#### Excerpted records

-- ==== Sys2Proof/Laws/State.lean ====
section
/-!
SUPPORT. What each update of a part of the state leaves of every field, and what is read of registers and planes after a write.
-/
namespace Sys2Proof.Machine

@[simp] theorem State.setReg_pending (s : State) (off : Nat) (v : Word) : (s.setReg off v).pending = s.pending := rfl
@[simp] theorem State.setReg_freeCtr (s : State) (off : Nat) (v : Word) : (s.setReg off v).freeCtr = s.freeCtr := rfl
@[simp] theorem State.setReg_out (s : State) (off : Nat) (v : Word) : (s.setReg off v).out = s.out := rfl
@[simp] theorem State.setReg_stage (s : State) (off : Nat) (v : Word) : (s.setReg off v).stage = s.stage := rfl
@[simp] theorem State.setReg_snap (s : State) (off : Nat) (v : Word) : (s.setReg off v).snap = s.snap := rfl
@[simp] theorem State.setReg_hiLatch (s : State) (off : Nat) (v : Word) : (s.setReg off v).hiLatch = s.hiLatch := rfl
@[simp] theorem State.setReg_loHeld (s : State) (off : Nat) (v : Word) : (s.setReg off v).loHeld = s.loHeld := rfl
@[simp] theorem State.setReg_aonOn (s : State) (off : Nat) (v : Word) : (s.setReg off v).aonOn = s.aonOn := rfl
@[simp] theorem State.setReg_pinPow (s : State) (off : Nat) (v : Word) : (s.setReg off v).pinPow = s.pinPow := rfl
@[simp] theorem State.setReg_pinOn (s : State) (off : Nat) (v : Word) : (s.setReg off v).pinOn = s.pinOn := rfl
@[simp] theorem State.setReg_qsUp (s : State) (off : Nat) (v : Word) : (s.setReg off v).qsUp = s.qsUp := rfl
@[simp] theorem State.setReg_rstLow (s : State) (off : Nat) (v : Word) : (s.setReg off v).rstLow = s.rstLow := rfl
@[simp] theorem State.setReg_crystal (s : State) (off : Nat) (v : Word) : (s.setReg off v).crystal = s.crystal := rfl
@[simp] theorem State.setReg_tickFrac (s : State) (off : Nat) (v : Word) : (s.setReg off v).tickFrac = s.tickFrac := rfl
@[simp] theorem State.setReg_feedA (s : State) (off : Nat) (v : Word) : (s.setReg off v).feedA = s.feedA := rfl
@[simp] theorem State.setReg_feedB (s : State) (off : Nat) (v : Word) : (s.setReg off v).feedB = s.feedB := rfl
@[simp] theorem State.setReg_taperUp (s : State) (off : Nat) (v : Word) : (s.setReg off v).taperUp = s.taperUp := rfl
@[simp] theorem State.setReg_link (s : State) (off : Nat) (v : Word) : (s.setReg off v).link = s.link := rfl
@[simp] theorem State.setReg_digMm (s : State) (off : Nat) (v : Word) : (s.setReg off v).digMm = s.digMm := rfl
@[simp] theorem State.setReg_lead (s : State) (off : Nat) (v : Word) : (s.setReg off v).lead = s.lead := rfl
@[simp] theorem State.setReg_pA (s : State) (off : Nat) (v : Word) : (s.setReg off v).pA = s.pA := rfl
@[simp] theorem State.setReg_pB (s : State) (off : Nat) (v : Word) : (s.setReg off v).pB = s.pB := rfl
@[simp] theorem State.setReg_lt (s : State) (off : Nat) (v : Word) : (s.setReg off v).lt = s.lt := rfl
@[simp] theorem State.setReg_ltStep (s : State) (off : Nat) (v : Word) : (s.setReg off v).ltStep = s.ltStep := rfl
@[simp] theorem State.setReg_ltPhase (s : State) (off : Nat) (v : Word) : (s.setReg off v).ltPhase = s.ltPhase := rfl
@[simp] theorem State.setReg_ltRef (s : State) (off : Nat) (v : Word) : (s.setReg off v).ltRef = s.ltRef := rfl
@[simp] theorem State.setReg_mirror (s : State) (off : Nat) (v : Word) : (s.setReg off v).mirror = s.mirror := rfl
@[simp] theorem State.setReg_outs (s : State) (off : Nat) (v : Word) : (s.setReg off v).outs = s.outs := rfl
@[simp] theorem State.setReg_pulseIx (s : State) (off : Nat) (v : Word) : (s.setReg off v).pulseIx = s.pulseIx := rfl
@[simp] theorem State.setReg_po (s : State) (off : Nat) (v : Word) : (s.setReg off v).po = s.po := rfl
@[simp] theorem State.setReg_ci (s : State) (off : Nat) (v : Word) : (s.setReg off v).ci = s.ci := rfl
@[simp] theorem State.setReg_li (s : State) (off : Nat) (v : Word) : (s.setReg off v).li = s.li := rfl
@[simp] theorem State.setReg_lanIn (s : State) (off : Nat) (v : Word) : (s.setReg off v).lanIn = s.lanIn := rfl
@[simp] theorem State.setReg_lo (s : State) (off : Nat) (v : Word) : (s.setReg off v).lo = s.lo := rfl
@[simp] theorem State.setReg_sl (s : State) (off : Nat) (v : Word) : (s.setReg off v).sl = s.sl := rfl
@[simp] theorem State.setReg_can (s : State) (off : Nat) (v : Word) : (s.setReg off v).can = s.can := rfl
@[simp] theorem State.setReg_evHold (s : State) (off : Nat) (v : Word) : (s.setReg off v).evHold = s.evHold := rfl
@[simp] theorem State.setReg_vecMask (s : State) (off : Nat) (v : Word) : (s.setReg off v).vecMask = s.vecMask := rfl
@[simp] theorem State.setReg_msixTab (s : State) (off : Nat) (v : Word) : (s.setReg off v).msixTab = s.msixTab := rfl
@[simp] theorem State.setReg_msixEn (s : State) (off : Nat) (v : Word) : (s.setReg off v).msixEn = s.msixEn := rfl
@[simp] theorem State.setReg_funcMask (s : State) (off : Nat) (v : Word) : (s.setReg off v).funcMask = s.funcMask := rfl
@[simp] theorem State.setReg_pba (s : State) (off : Nat) (v : Word) : (s.setReg off v).pba = s.pba := rfl
@[simp] theorem State.setReg_fr (s : State) (off : Nat) (v : Word) : (s.setReg off v).fr = s.fr := rfl
@[simp] theorem State.setReg_frDone (s : State) (off : Nat) (v : Word) : (s.setReg off v).frDone = s.frDone := rfl
@[simp] theorem State.setReg_frNow (s : State) (off : Nat) (v : Word) : (s.setReg off v).frNow = s.frNow := rfl
@[simp] theorem State.setReg_frSent (s : State) (off : Nat) (v : Word) : (s.setReg off v).frSent = s.frSent := rfl
@[simp] theorem State.setReg_flashA (s : State) (off : Nat) (v : Word) : (s.setReg off v).flashA = s.flashA := rfl
@[simp] theorem State.setReg_flashB (s : State) (off : Nat) (v : Word) : (s.setReg off v).flashB = s.flashB := rfl
@[simp] theorem State.setReg_setLead (s : State) (off : Nat) (v : Word) : (s.setReg off v).setLead = s.setLead := rfl
@[simp] theorem State.setReg_hq (s : State) (off : Nat) (v : Word) : (s.setReg off v).hq = s.hq := rfl
@[simp] theorem State.setReg_accepted (s : State) (off : Nat) (v : Word) : (s.setReg off v).accepted = s.accepted := rfl
@[simp] theorem State.setReg_fresh (s : State) (off : Nat) (v : Word) : (s.setReg off v).fresh = s.fresh := rfl
@[simp] theorem State.setReg_opens (s : State) (off : Nat) (v : Word) : (s.setReg off v).opens = s.opens := rfl
@[simp] theorem State.setReg_fwdTags (s : State) (off : Nat) (v : Word) : (s.setReg off v).fwdTags = s.fwdTags := rfl
@[simp] theorem State.setReg_todo (s : State) (off : Nat) (v : Word) : (s.setReg off v).todo = s.todo := rfl
@[simp] theorem State.setReg_seen (s : State) (off : Nat) (v : Word) : (s.setReg off v).seen = s.seen := rfl
@[simp] theorem State.setReg_seenSnf (s : State) (off : Nat) (v : Word) : (s.setReg off v).seenSnf = s.seenSnf := rfl
@[simp] theorem State.setReg_seenRep (s : State) (off : Nat) (v : Word) : (s.setReg off v).seenRep = s.seenRep := rfl
@[simp] theorem State.setReg_snf (s : State) (off : Nat) (v : Word) : (s.setReg off v).snf = s.snf := rfl
@[simp] theorem State.setReg_snfAon (s : State) (off : Nat) (v : Word) : (s.setReg off v).snfAon = s.snfAon := rfl
@[simp] theorem State.setReg_snfTimed (s : State) (off : Nat) (v : Word) : (s.setReg off v).snfTimed = s.snfTimed := rfl
@[simp] theorem State.setReg_maint (s : State) (off : Nat) (v : Word) : (s.setReg off v).maint = s.maint := rfl
@[simp] theorem State.setReg_maintQ (s : State) (off : Nat) (v : Word) : (s.setReg off v).maintQ = s.maintQ := rfl
@[simp] theorem State.setReg_checks (s : State) (off : Nat) (v : Word) : (s.setReg off v).checks = s.checks := rfl
@[simp] theorem State.setReg_img (s : State) (off : Nat) (v : Word) : (s.setReg off v).img = s.img := rfl
@[simp] theorem State.setReg_imgPause (s : State) (off : Nat) (v : Word) : (s.setReg off v).imgPause = s.imgPause := rfl
@[simp] theorem State.setReg_imgBuf (s : State) (off : Nat) (v : Word) : (s.setReg off v).imgBuf = s.imgBuf := rfl
@[simp] theorem State.setReg_activeImg (s : State) (off : Nat) (v : Word) : (s.setReg off v).activeImg = s.activeImg := rfl
@[simp] theorem State.setReg_jtagIr (s : State) (off : Nat) (v : Word) : (s.setReg off v).jtagIr = s.jtagIr := rfl
@[simp] theorem State.setReg_jtagCells (s : State) (off : Nat) (v : Word) : (s.setReg off v).jtagCells = s.jtagCells := rfl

########

Could you restate word for word the lines above, from the one that contains "s.seenSnf := rfl" through the one that contains "s.snfTimed := rfl", and no others?

@[simp] theorem State.setReg_seenSnf (s : State) (off : Nat) (v : Word) : (s.setReg off v).seenSnf = s.seenSnf := rfl
@[simp] theorem State.setReg_seenRep (s : State) (off : Nat) (v : Word) : (s.setReg off v).seenRep = s.seenRep := rfl
@[simp] theorem State.setReg_snf (s : State) (off : Nat) (v : Word) : (s.setReg off v).snf = s.snf := rfl
@[simp] theorem State.setReg_snfAon (s : State) (off : Nat) (v : Word) : (s.setReg off v).snfAon = s.snfAon := rfl
@[simp] theorem State.setReg_snfTimed (s : State) (off : Nat) (v : Word) : (s.setReg off v).snfTimed = s.snfTimed := rfl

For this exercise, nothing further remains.